To reveal how hypersecretion of PRL affects patients’ cognitive functions at the individual level, Spearman's Rank correlation coefficients between PRL and behavior were measured. RT and false alarm rate were positively correlated with the PRL (RT, r = 0.704, p < .001; false alarm, r = 0.766, p < .001). Patients with overproduction of PRL had lower hit rate (r = -0.500, p = .021) and smaller d’ (r = -0.792, p < .001).

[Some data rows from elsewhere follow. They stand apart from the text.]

-- ==== Sys2Proof/Machine/State.lean ====
section
/-! DEFINITION. The state of one Ceryen W1 module carrying one partition, as plain data, and its value after a
cold boot. Numbers that name places: a core is 1,024·y + x by its logical coordinates (R17), a quad 512·(y div 2) +
x div 2, a cluster 128·(y div 8) + x div 8 (R53). -/

namespace Sys2Proof.Machine

/-- A table from numbers to values, sorted by key; an unlisted key has the value its reader names. -/
abbrev Tbl (α : Type) := List (Nat × α)

/-- A memory: addresses and bytes in one canonical form, see Ops.lean (log entry 3). -/
abbrev Memory := List (Nat × Byte)

/-- Why the machine stops: it never does. While a module-wide fatal error or a boot that failed has stopped issue, time
passes and nothing else happens (R408, R409). -/
inductive Fault where
  deriving DecidableEq, Repr

/-- Why an instruction is refused. `notModelled`: raised only by the arms of exec that have no meaning yet. Safe. -/
inductive Refusal where
  | notModelled (mnemonic : String)
  deriving DecidableEq, Repr

/-- The wait kinds of the wait table (R115, R188, R313, R332); `other` is a wait the table does not list. -/
inductive WaitKind where
  | take | await | bwait | sxwait | spawn | sleep | halt | page | other
  deriving DecidableEq, Repr

/-- What a resident strand does: it issues; it waits for the answer with a tag (R99, R168); it executes its
instruction again until that completes, `datum` holding what the instruction remembers (R98, R319); it waits on an
absent page, with the slot of its cluster's fault queue or none yet (R332, R335); it has stopped to be written back, at
a suspension point or by force (R98, R319); or it is halted (R313). -/
inductive Status where
  | running
  | reply (kind : WaitKind) (addr : Word) (tag : Nat)
  | stalled (kind : WaitKind) (addr : Word) (datum : Nat)
  | page (addr : Word) (acc : Access) (slot : Option Nat)
  | stopped (forced : Bool)
  | halted
  deriving DecidableEq, Repr

/-- A strand: the state that its record (R93), its save frame (R94) and its bank (R103) hold; `joined` has the full number of
the phase of each pending BARR, of which BPEND holds the low three bits (R109, log entry 9). -/
structure Strand where
  pc : Word
  x : Vector Word 32
  v : Vector Wide 32
  priv : Bool
  ppriv : Bool
  trap : Bool
  dloss : Bool
  fx : BitVec 5
  hkey : BitVec 15
  share : BitVec 4
  notice : Word
  qerr : Word
  qprog : Word
  sfp : Word
  binds : List (BitVec 7 × BitVec 10)
  bpend : Word
  prio : BitVec 2
  aff : Bool
  haff : Bool
  affx : BitVec 10
  affy : BitVec 10
  fullsave : Bool
  cause : BitVec 8
  link : Word
  claims : BitVec 16
  task : BitVec 512
  next : Word
  hi : Word
  leafEnded : Bool
  order : Nat
  msglat : Word
  joined : Tbl Nat
  deriving DecidableEq, Repr

/-- A strand's reset values: zero but for SHARE, which is 1 (R94, R103); of an empty bank, log entry 2. -/
def Strand.reset : Strand where
  pc := 0
  x := Vector.replicate 32 0
  v := Vector.replicate 32 0
  priv := false
  ppriv := false
  trap := false
  dloss := false
  fx := 0
  hkey := 0
  share := 1
  notice := 0
  qerr := 0
  qprog := 0
  sfp := 0
  binds := []
  bpend := 0
  prio := 0
  aff := false
  haff := false
  affx := 0
  affy := 0
  fullsave := false
  cause := 0
  link := 0
  claims := 0
  task := 0
  next := 0
  hi := 0
  leafEnded := true
  order := 0
  msglat := 0
  joined := []

/-- A register bank of a core (R99): whether a strand is resident, the strand and its status, the bank's CSRs (R306),
the pre-emption mark with its deadline in cycles (R319), and how the last marked strand left. -/
structure Bank where
  live : Bool
  strand : Strand
  status : Status
  tcause : BitVec 8
  tval : Word
  tepc : Word
  tscratch : Word
  mark : Option Nat
  outcome : BitVec 2
  deriving DecidableEq, Repr

/-- An empty bank. -/
def Bank.reset : Bank := ⟨false, .reset, .running, 0, 0, 0, 0, none, 0⟩

/-- An entry of an engine queue (R195): the command word with its unresolved marks (R171), the save-frame pointer of the
strand that pushed it and its mode, and whether it is a REP that a drain found short of its capture (R219). -/
structure QEntry where
  word : BitVec 256
  ua : Bool
  ub : Bool
  sfp : Word
  priv : Bool
  short : Bool
  deriving DecidableEq, Repr

/-- The context in which a command runs: the core whose queue it came from or that sent it, the target quad, the
strand, its mode, how a REP issued it (R199), whether it is remote and its checks were made on arrival (R221, R253); and of a
command that goes on after a wait on a page (R337) its number, how many of its writes are performed, and the types and
the shape record that it read at issue (R72). -/
structure Ctx where
  core : Nat
  quad : Nat
  sfp : Word
  priv : Bool
  inRep : Bool
  iter : Nat
  cidx : Nat
  remote : Bool
  arrived : Bool
  id : Option Nat
  performed : Nat
  types : List (BitVec 5)
  record : List Word
  deriving DecidableEq, Repr

/-- The context of a command of a strand of a core, issued outside a REP. -/
def Ctx.plain (core quad : Nat) (sfp : Word) (priv : Bool) : Ctx := ⟨core, quad, sfp, priv, false, 0, 0, false, false, none, 0, [], []⟩

/-- A REP in progress (R203): its counts, stagger and strides, the captured commands, and the next instance. -/
structure Rep where
  n : Nat
  m : Nat
  stagger : BitVec 5
  da : Word
  db : Word
  sfp : Word
  captured : List QEntry
  i : Nat
  j : Nat
  deriving DecidableEq, Repr

/-- What an issued copy command has still to do: its completion word (physical bit, value, whether by PUT), the QERR of a
fault found then but for its cause, and of a RETN the tile and where it is stored, with its mode, and the type of its slot as it
read it (R72, R213, R216). -/
structure Late where
  word : Option Nat
  value : Nat
  put : Bool
  qerr : Word
  dst : Word
  priv : Bool
  ty : BitVec 5
  deriving DecidableEq, Repr

/-- An issued command that has not completed (R195, R196): its number, its sender, the press and vector units it
reads and writes (vector register k of the strand is k, slot k is 32 + k, accumulator a is 48 + a), its FX flags for completion
(R129), which engine and pipe perform it, what a copy command has still to do, and while it waits on an absent page its
context and its entry (R337); `track` is the track of a track command, 16 · subscription + slot of a RETN,
256 + subscription of a SUB, 512 of another copy command. -/
structure Issued where
  id : Nat
  core : Nat
  sfp : Word
  eng : Nat
  pipe : Nat
  track : Nat
  remote : Bool
  reads : List Nat
  writes : List Nat
  fx : BitVec 5
  late : Option Late
  paused : Option (Ctx × QEntry)
  deriving DecidableEq, Repr

/-- A pending tag of a strand (R173, R202): it takes effect when the commands issued before number `after` of its
strand have completed; `cmd` is the number of the command whose TAGGED flag it is, none for a QTAG's or one of a command that leaves
no work behind it. -/
structure Tag where
  sfp : Word
  after : Nat
  cmd : Option Nat
  deriving DecidableEq, Repr

/-- A parked record a core holds (R101, R341): its pool slot (0–63) or 64 + its slot of the spill area, its strand,
whether it is runnable, what it waits for, and since when it has been runnable. The list of a core is in the order of age. -/
structure Parked where
  place : Nat
  sfp : Word
  runnable : Bool
  status : Status
  since : Nat
  deriving DecidableEq, Repr

/-- What a parked strand keeps beside its record and frame (R103): its running range and its start order, its
last-access measure, and the full numbers of the phases that its BPEND names (R109). Log entry 9. -/
structure Kept where
  task : BitVec 512
  next : Word
  hi : Word
  leafEnded : Bool
  order : Nat
  msglat : Word
  joined : Tbl Nat
  deriving DecidableEq, Repr

/-- An entry of a translation cache (R331): the first virtual bit address, the number of offset bits of its page, and
the leaf. -/
structure TlbEntry where
  va : Nat
  bits : Nat
  leaf : Word
  deriving DecidableEq, Repr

  • Decreased amplitudes of P300 and N200 in prolactinomas

As for P300 component, we observed a significant three-way interaction effect (group × condition × electrode: F(1,40) = 7.142, p = .011, ηp2 = 0.151). There were significant main effect for group (F(1,40) = 5.954, p = .019, ηp2 = 0.130) and condition (F(1,40) = 4.699, p = .036, ηp2 = 0.105), but not for electrodes (F(1,40) = 0.757, p = .390, ηp2 = 0.019). Two-way interaction effect for condition and electrode was significant (F(1,40) = 66.925, p < .001, ηp2 = 0.626) but not for condition and group (F(1,40) = 0.513, p = .478, ηp2 = 0.013) nor electrodes and group (F(1,40) = 0.854, p = .361, ηp2 = 0.021). We further examined the three-way interaction by investigating the Go and Nogo condition separately.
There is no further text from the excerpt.